▸ **PROMPT**
From the listing below, pull out every line where the string "that" appears.

▸ **SUPPLIED RECORDS**
******************************
-- ==== Sys2Proof/Laws/State.lean ====
section
/-! SUPPORT. What each named update of the state leaves unchanged, field by field, so that no proof unfolds a record update; and
that a read of an object after its own update gives what was put there. -/

namespace Sys2Proof.Machine.State

variable (s : State)

/-! ### setReg -/

@[simp] theorem setReg_pending (k : Nat) (v : BitVec 32) : (s.setReg k v).pending = s.pending := rfl
@[simp] theorem setReg_free (k : Nat) (v : BitVec 32) : (s.setReg k v).free = s.free := rfl
@[simp] theorem setReg_steps (k : Nat) (v : BitVec 32) : (s.setReg k v).steps = s.steps := rfl
@[simp] theorem setReg_bus (k : Nat) (v : BitVec 32) : (s.setReg k v).bus = s.bus := rfl
@[simp] theorem setReg_msix (k : Nat) (v : BitVec 32) : (s.setReg k v).msix = s.msix := rfl
@[simp] theorem setReg_evts (k : Nat) (v : BitVec 32) : (s.setReg k v).evts = s.evts := rfl
@[simp] theorem setReg_seq (k : Nat) (v : BitVec 32) : (s.setReg k v).seq = s.seq := rfl
@[simp] theorem setReg_clus (k : Nat) (v : BitVec 32) : (s.setReg k v).clus = s.clus := rfl
@[simp] theorem setReg_lanes (k : Nat) (v : BitVec 32) : (s.setReg k v).lanes = s.lanes := rfl
@[simp] theorem setReg_banks (k : Nat) (v : BitVec 32) : (s.setReg k v).banks = s.banks := rfl
@[simp] theorem setReg_spad (k : Nat) (v : BitVec 32) : (s.setReg k v).spad = s.spad := rfl
@[simp] theorem setReg_net (k : Nat) (v : BitVec 32) : (s.setReg k v).net = s.net := rfl
@[simp] theorem setReg_chanWait (k : Nat) (v : BitVec 32) : (s.setReg k v).chanWait = s.chanWait := rfl
@[simp] theorem setReg_epq (k : Nat) (v : BitVec 32) : (s.setReg k v).epq = s.epq := rfl
@[simp] theorem setReg_srv (k : Nat) (v : BitVec 32) : (s.setReg k v).srv = s.srv := rfl
@[simp] theorem setReg_masters (k : Nat) (v : BitVec 32) : (s.setReg k v).masters = s.masters := rfl
@[simp] theorem setReg_locks (k : Nat) (v : BitVec 32) : (s.setReg k v).locks = s.locks := rfl
@[simp] theorem setReg_ledger (k : Nat) (v : BitVec 32) : (s.setReg k v).ledger = s.ledger := rfl
@[simp] theorem setReg_us (k : Nat) (v : BitVec 32) : (s.setReg k v).us = s.us := rfl
@[simp] theorem setReg_dbg (k : Nat) (v : BitVec 32) : (s.setReg k v).dbg = s.dbg := rfl
@[simp] theorem setReg_tiles (k : Nat) (v : BitVec 32) : (s.setReg k v).tiles = s.tiles := rfl
@[simp] theorem setReg_overt (k : Nat) (v : BitVec 32) : (s.setReg k v).overt = s.overt := rfl
@[simp] theorem setReg_ports (k : Nat) (v : BitVec 32) : (s.setReg k v).ports = s.ports := rfl
@[simp] theorem setReg_fab (k : Nat) (v : BitVec 32) : (s.setReg k v).fab = s.fab := rfl
@[simp] theorem setReg_dev (k : Nat) (v : BitVec 32) : (s.setReg k v).dev = s.dev := rfl
@[simp] theorem setReg_hbm (k : Nat) (v : BitVec 32) : (s.setReg k v).hbm = s.hbm := rfl
@[simp] theorem setReg_hbmBad (k : Nat) (v : BitVec 32) : (s.setReg k v).hbmBad = s.hbmBad := rfl
@[simp] theorem setReg_mcs (k : Nat) (v : BitVec 32) : (s.setReg k v).mcs = s.mcs := rfl
@[simp] theorem setReg_tt (k : Nat) (v : BitVec 32) : (s.setReg k v).tt = s.tt := rfl
@[simp] theorem setReg_tio (k : Nat) (v : BitVec 32) : (s.setReg k v).tio = s.tio := rfl
@[simp] theorem setReg_pwr (k : Nat) (v : BitVec 32) : (s.setReg k v).pwr = s.pwr := rfl
@[simp] theorem setReg_tick (k : Nat) (v : BitVec 32) : (s.setReg k v).tick = s.tick := rfl
@[simp] theorem setReg_ss (k : Nat) (v : BitVec 32) : (s.setReg k v).ss = s.ss := rfl
@[simp] theorem setReg_load (k : Nat) (v : BitVec 32) : (s.setReg k v).load = s.load := rfl
@[simp] theorem setReg_image (k : Nat) (v : BitVec 32) : (s.setReg k v).image = s.image := rfl
@[simp] theorem setReg_store (k : Nat) (v : BitVec 32) : (s.setReg k v).store = s.store := rfl
@[simp] theorem setReg_dawn (k : Nat) (v : BitVec 32) : (s.setReg k v).dawn = s.dawn := rfl
@[simp] theorem setReg_fabId (k : Nat) (v : BitVec 32) : (s.setReg k v).fabId = s.fabId := rfl
@[simp] theorem setReg_fuses (k : Nat) (v : BitVec 32) : (s.setReg k v).fuses = s.fuses := rfl
@[simp] theorem setReg_fusesIn (k : Nat) (v : BitVec 32) : (s.setReg k v).fusesIn = s.fusesIn := rfl
@[simp] theorem setReg_devIn (k : Nat) (v : BitVec 32) : (s.setReg k v).devIn = s.devIn := rfl
@[simp] theorem setReg_pm (k : Nat) (v : BitVec 32) : (s.setReg k v).pm = s.pm := rfl
@[simp] theorem setReg_pkg (k : Nat) (v : BitVec 32) : (s.setReg k v).pkg = s.pkg := rfl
******************************
▸ **RESULT OF THE EXERCISE**
/-! SUPPORT. What each named update of the state leaves unchanged, field by field, so that no proof unfolds a record update; and
that a read of an object after its own update gives what was put there. -/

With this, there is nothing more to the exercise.